┌─ Source material

theorem jump_powerCols {digits n : Nat} (fits : n < 2 ^ digits) (k : Nat) (w : Word) :
    jump digits (powerCols k) n w = shiftIn^[2 ^ k * n] w := by
  induction digits generalizing n k w with
  | zero =>
    obtain rfl : n = 0 := by simpa using fits
    rfl
  | succ digits ih =>
    rw [jump, ← powerCols, ih (by omega), Nat.pow_succ, Nat.mul_assoc]
    split <;> rename_i digit
    · rw [powerCols_apply, ← iterate_add_apply, ← Nat.mul_succ, show (2 * (n / 2)).succ = n by omega]
    · rw [show 2 * (n / 2) = n by omega]

/-- Up to 65535 applications of f, computed by sixteen squarings. -/
theorem jump_eq_iterate {n : Nat} (fits : n < 2 ^ 16) (w : Word) : jump 16 (powerCols 0) n w = shiftIn^[n] w := by
  rw [jump_powerCols fits, Nat.pow_zero, Nat.one_mul]

/-- A period that no prime can be divided out of is the least one. -/
theorem minimalPeriod_eq_of_div_prime {α : Type} {f : α → α} {x : α} {n : Nat} (period : IsPeriodicPt f n x)
    (least : ∀ p, p.Prime → p ∣ n → ¬ IsPeriodicPt f (n / p) x) : minimalPeriod f x = n := by
  obtain ⟨a, rfl⟩ := period.minimalPeriod_dvd
  suffices a = 1 by rw [this, Nat.mul_one]
  by_contra ne
  have dvd : a.minFac ∣ minimalPeriod f x * a := a.minFac_dvd.mul_left _
  refine least a.minFac (Nat.minFac_prime ne) dvd (isPeriodicPt_iff_minimalPeriod_dvd.2 ?_)
  rw [Nat.mul_div_assoc _ a.minFac_dvd]
  exact Nat.dvd_mul_right _ _

theorem prime_dvd_65535 {p : Nat} (prime : p.Prime) (dvd : p ∣ 65535) : p = 3 ∨ p = 5 ∨ p = 17 ∨ p = 257 := by
  rw [show 65535 = 3 * 5 * 17 * 257 by rfl, prime.dvd_mul, prime.dvd_mul, prime.dvd_mul] at dvd
  rwa [Nat.prime_dvd_prime_iff_eq prime (by norm_num), Nat.prime_dvd_prime_iff_eq prime (by norm_num),
    Nat.prime_dvd_prime_iff_eq prime (by norm_num), Nat.prime_dvd_prime_iff_eq prime (by norm_num), or_assoc, or_assoc] at dvd

/-- 65535 applications of f lead from 1 back to 1. -/
theorem jump_period : jump 16 (powerCols 0) 65535 1#16 = 1#16 := by decide_cbv

/-- A period with one prime factor taken out does not lead from 1 back to 1. -/
theorem jump_period_div_prime : ∀ p ∈ [3, 5, 17, 257], jump 16 (powerCols 0) (65535 / p) 1#16 ≠ 1#16 := by decide_cbv

theorem minimalPeriod_shiftIn_one : minimalPeriod shiftIn 1#16 = 65535 := by
  refine minimalPeriod_eq_of_div_prime ((jump_eq_iterate (by omega) _).symm.trans jump_period) ?_
  intro p prime dvd period
  have listed : p ∈ [3, 5, 17, 257] := by simpa using prime_dvd_65535 prime dvd
  have fits : 65535 / p < 2 ^ 16 := Nat.lt_of_le_of_lt (Nat.div_le_self _ p) (by omega)
  exact jump_period_div_prime p listed ((jump_eq_iterate fits _).trans period)

/-! ### The one cycle of the non-zero values -/

theorem minimalPeriod_nextValue_one : minimalPeriod nextValue 1#16 = 65535 := by
  rw [← minimalPeriod_shiftIn_one, minimalPeriod_eq_minimalPeriod_iff]
  intro n
  rw [IsPeriodicPt, IsPeriodicPt, IsFixedPt, IsFixedPt, nextValue_iterate_eq_shiftIn_iterate (by decide)]

theorem card_univ_erase_zero : (Finset.univ.erase (0#16 : Word)).card = 65535 := by
  rw [Finset.card_erase_of_mem (Finset.mem_univ _), Finset.card_univ, ← FinEnum.card_eq_fintypeCard, FinEnum.card_bitVec]
  rfl

/-- A cycle of 65535 non-zero values has room for no other: it meets every non-zero value. -/
theorem exists_nextValue_iterate_eq {w v : Word} (period : minimalPeriod nextValue w = 65535) (hw : w ≠ 0#16)
    (hv : v ≠ 0#16) : ∃ n, n < 65535 ∧ nextValue^[n] w = v := by
  have meets := Finset.surjOn_of_injOn_of_card_le (s := Finset.range 65535) (t := Finset.univ.erase (0#16 : Word))
    (fun n => nextValue^[n] w) (fun n _ => by simpa using nextValue_iterate_ne_zero hw n)
    (by simpa [period] using iterate_injOn_Iio_minimalPeriod (f := nextValue) (x := w))
    (by rw [card_univ_erase_zero, Finset.card_range])
  simpa using meets (by simpa using hv)

/-- Every non-zero value is on the cycle of 1, so it has the same period (R85). -/
theorem minimalPeriod_nextValue {w : Word} (ne : w ≠ 0#16) : minimalPeriod nextValue w = 65535 := by
  obtain ⟨n, -, rfl⟩ := exists_nextValue_iterate_eq minimalPeriod_nextValue_one (by decide) ne
  rw [minimalPeriod_apply_iterate ?_ n, minimalPeriod_nextValue_one]
  exact minimalPeriod_pos_iff_mem_periodicPts.1 (by rw [minimalPeriod_nextValue_one]; omega)

theorem nextValue_iterate_eq_self_iff {w : Word} (ne : w ≠ 0#16) (n : Nat) : nextValue^[n] w = w ↔ 65535 ∣ n := by
  rw [← minimalPeriod_nextValue ne]
  exact isPeriodicPt_iff_minimalPeriod_dvd

/-- `n` NEXT lines advance STATE `n` times. -/
theorem foldl_replicate_next_lfsr (n : Nat) (s : State) :
    ((List.replicate n (.op .next)).foldl lineEffect s).block.lfsr = nextValue^[n] s.block.lfsr := by
  cases n with
  | zero => rfl
  | succ n => rw [foldl_replicate_next_block]; rfl

/-- Settles O14: NEXT's value runs through one cycle, of all 65535 non-zero values, and 0 enters it at 2. -/
theorem nextHasPeriod65535 : Obligations.NextHasPeriod65535 := by
  refine ⟨fun s ne => ⟨fun n => ?_, fun v hv => ?_⟩, fun s zero n => ?_⟩
  · refine ⟨_, runLines_eq_foldl _ s, ?_⟩
    rw [foldl_replicate_next_lfsr, nextValue_iterate_eq_self_iff ne]
  · obtain ⟨n, lt, meets⟩ := exists_nextValue_iterate_eq (minimalPeriod_nextValue ne) ne hv
    exact ⟨n, _, lt, runLines_eq_foldl _ s, (foldl_replicate_next_lfsr n s).trans meets⟩
  · refine ⟨_, runLines_eq_foldl _ s, ?_⟩
    rw [foldl_replicate_next_lfsr, zero, iterate_succ_apply, nextValue_zero, nextValue_iterate_eq_self_iff (by decide)]

/-- Settles O49: the draws after the first are one to four places on in the cycle of the first. -/
theorem noTieWithinAFlickerIteration : Obligations.NoTieWithinAFlickerIteration := by
  intro s j v reads k tie
  rw [nextReads_replicate_next, List.ofFn_succ, List.cons.injEq, List.ofFn_inj] at reads
  obtain ⟨rfl, rfl⟩ := reads
  have returns : nextValue^[k.val + 1] (nextValue s.block.lfsr) = nextValue s.block.lfsr := tie
  rw [nextValue_iterate_eq_self_iff (nextValue_ne_zero _)] at returns
  have := Nat.le_of_dvd (Nat.succ_pos _) returns
  omega

/-! ### What a line does to STATE -/

/-- STATE after a line, from STATE before it (R23). -/
def lfsrAfter (w : Word) : Line → Word
  | .op .next     => nextValue w
  | .op (.seed d) => d
  | .op .peek     => w
  | .op .stat     => w
  | .op (.ack _)  => w
  | .op (.ctrl _) => w
  | .tick         => w
  | .reset        => Config.resetSeed

theorem opEffect_ctrl_lfsr (d : Word) (s : State) : (opEffect (.ctrl d) s).block.lfsr = s.block.lfsr := by
  simp only [opEffect, ctrlEffect]
  split <;> rfl

theorem lineEffect_lfsr (l : Line) (s : State) : (lineEffect s l).block.lfsr = lfsrAfter s.block.lfsr l := by
  cases l with
  | op i =>
    cases i with
    | ctrl d => exact opEffect_ctrl_lfsr d s
    | _ => rfl
  | tick =>
    obtain ⟨lfsr, -⟩ := timerTick_frame Config.periodTicks s
    exact lfsr
  | reset => rfl

theorem lfsrAfter_of_not_writesLfsr {l : Line} (unwritten : l.writesLfsr = false) (w : Word) : lfsrAfter w l = w := by
  cases l with
  | op i =>
    cases i with
    | next | seed => cases unwritten
    | _ => rfl
  | tick => rfl
  | reset => cases unwritten

/-- The values NEXT lines return, from STATE before each line. -/
theorem nextReads_cons_eq_lfsr (l : Line) (rest : List Line) (s : State) :
    nextReads (l :: rest) s =
      (if l = .op .next then [nextValue s.block.lfsr] else []) ++ nextReads rest (lineEffect s l) := by
  rw [nextReads_cons]
  split <;> rename_i h
  · rw [h]; rfl
  · rfl

/-- What NEXT lines return depends on STATE at the start and on the lines that write STATE (R83). -/
theorem nextReads_eq_filter (ls : List Line) {s t : State} (lfsr : s.block.lfsr = t.block.lfsr) :
    nextReads ls s = nextReads (ls.filter Line.writesLfsr) t := by
  induction ls generalizing s t with
  | nil => rfl
  | cons l rest ih =>
    cases writes : l.writesLfsr with
    | true =>
      have after : (lineEffect s l).block.lfsr = (lineEffect t l).block.lfsr := by
        rw [lineEffect_lfsr, lineEffect_lfsr, lfsr]
      rw [List.filter_cons_of_pos writes, nextReads_cons_eq_lfsr, nextReads_cons_eq_lfsr, lfsr, ih after]
    | false =>
      have other : l ≠ .op .next := by rintro rfl; cases writes
      have after : (lineEffect s l).block.lfsr = t.block.lfsr := by
        rw [lineEffect_lfsr, lfsrAfter_of_not_writesLfsr writes, lfsr]
      rw [List.filter_cons_of_neg (by simp [writes]), nextReads_cons_eq_lfsr, if_neg other, List.nil_append, ih after]

/-- Settles O16: both programs return what their lines that write STATE return. -/
theorem nextValuesDependOnlyOnTheGenerator : Obligations.NextValuesDependOnlyOnTheGenerator := by
  intro l m s t same lfsr
  rw [nextReads_eq_filter l lfsr, same, ← nextReads_eq_filter m rfl]

/-! ### The operations -/

/-- Settles O10: no operation's effect touches the host's side or emits wake_irq. -/
theorem everyOperationCompletesQuietly : Obligations.EveryOperationCompletesQuietly :=
  fun i s => ⟨opEffect i s, exec_eq_opEffect i s, opEffect_frame i s⟩

/-- Settles O11: NEXT stores and returns f of the reseeded STATE, whose bits are those of the shift with the feedback. -/
theorem nextShiftsInTheFeedback : Obligations.NextShiftsInTheFeedback := by
  refine ⟨rfl, fun s => ⟨nextValue s.block.lfsr, reseed s.block.lfsr, exec_eq_opEffect .next s, rfl, ?_, fun i lt => ?_⟩⟩
  · exact shiftIn_getLsbD _ 0
  · obtain ⟨low, -⟩ := getLsbD_of_shiftIn (reseed s.block.lfsr)
    exact (low i lt).symm

/-- Settles O12: 0 is reseeded to 1, and f(1) = 2. -/
theorem zeroStateIsReseededInOneStep : Obligations.ZeroStateIsReseededInOneStep := by
  intro s start
  have value : nextValue s.block.lfsr = 2#16 := by
    obtain zero | one := start
    · rw [zero, nextValue_zero]
    · rw [one]; decide
  rw [exec_eq_opEffect, opEffect, value]
  rfl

└─

Exercise directions: Reproduce exactly every line that sits between the start of the entries and the line bearing "2) = n by omega]", counting both of those lines.

Result:
theorem jump_powerCols {digits n : Nat} (fits : n < 2 ^ digits) (k : Nat) (w : Word) :
    jump digits (powerCols k) n w = shiftIn^[2 ^ k * n] w := by
  induction digits generalizing n k w with
  | zero =>
    obtain rfl : n = 0 := by simpa using fits
    rfl
  | succ digits ih =>
    rw [jump, ← powerCols, ih (by omega), Nat.pow_succ, Nat.mul_assoc]
    split <;> rename_i digit
    · rw [powerCols_apply, ← iterate_add_apply, ← Nat.mul_succ, show (2 * (n / 2)).succ = n by omega]
    · rw [show 2 * (n / 2) = n by omega]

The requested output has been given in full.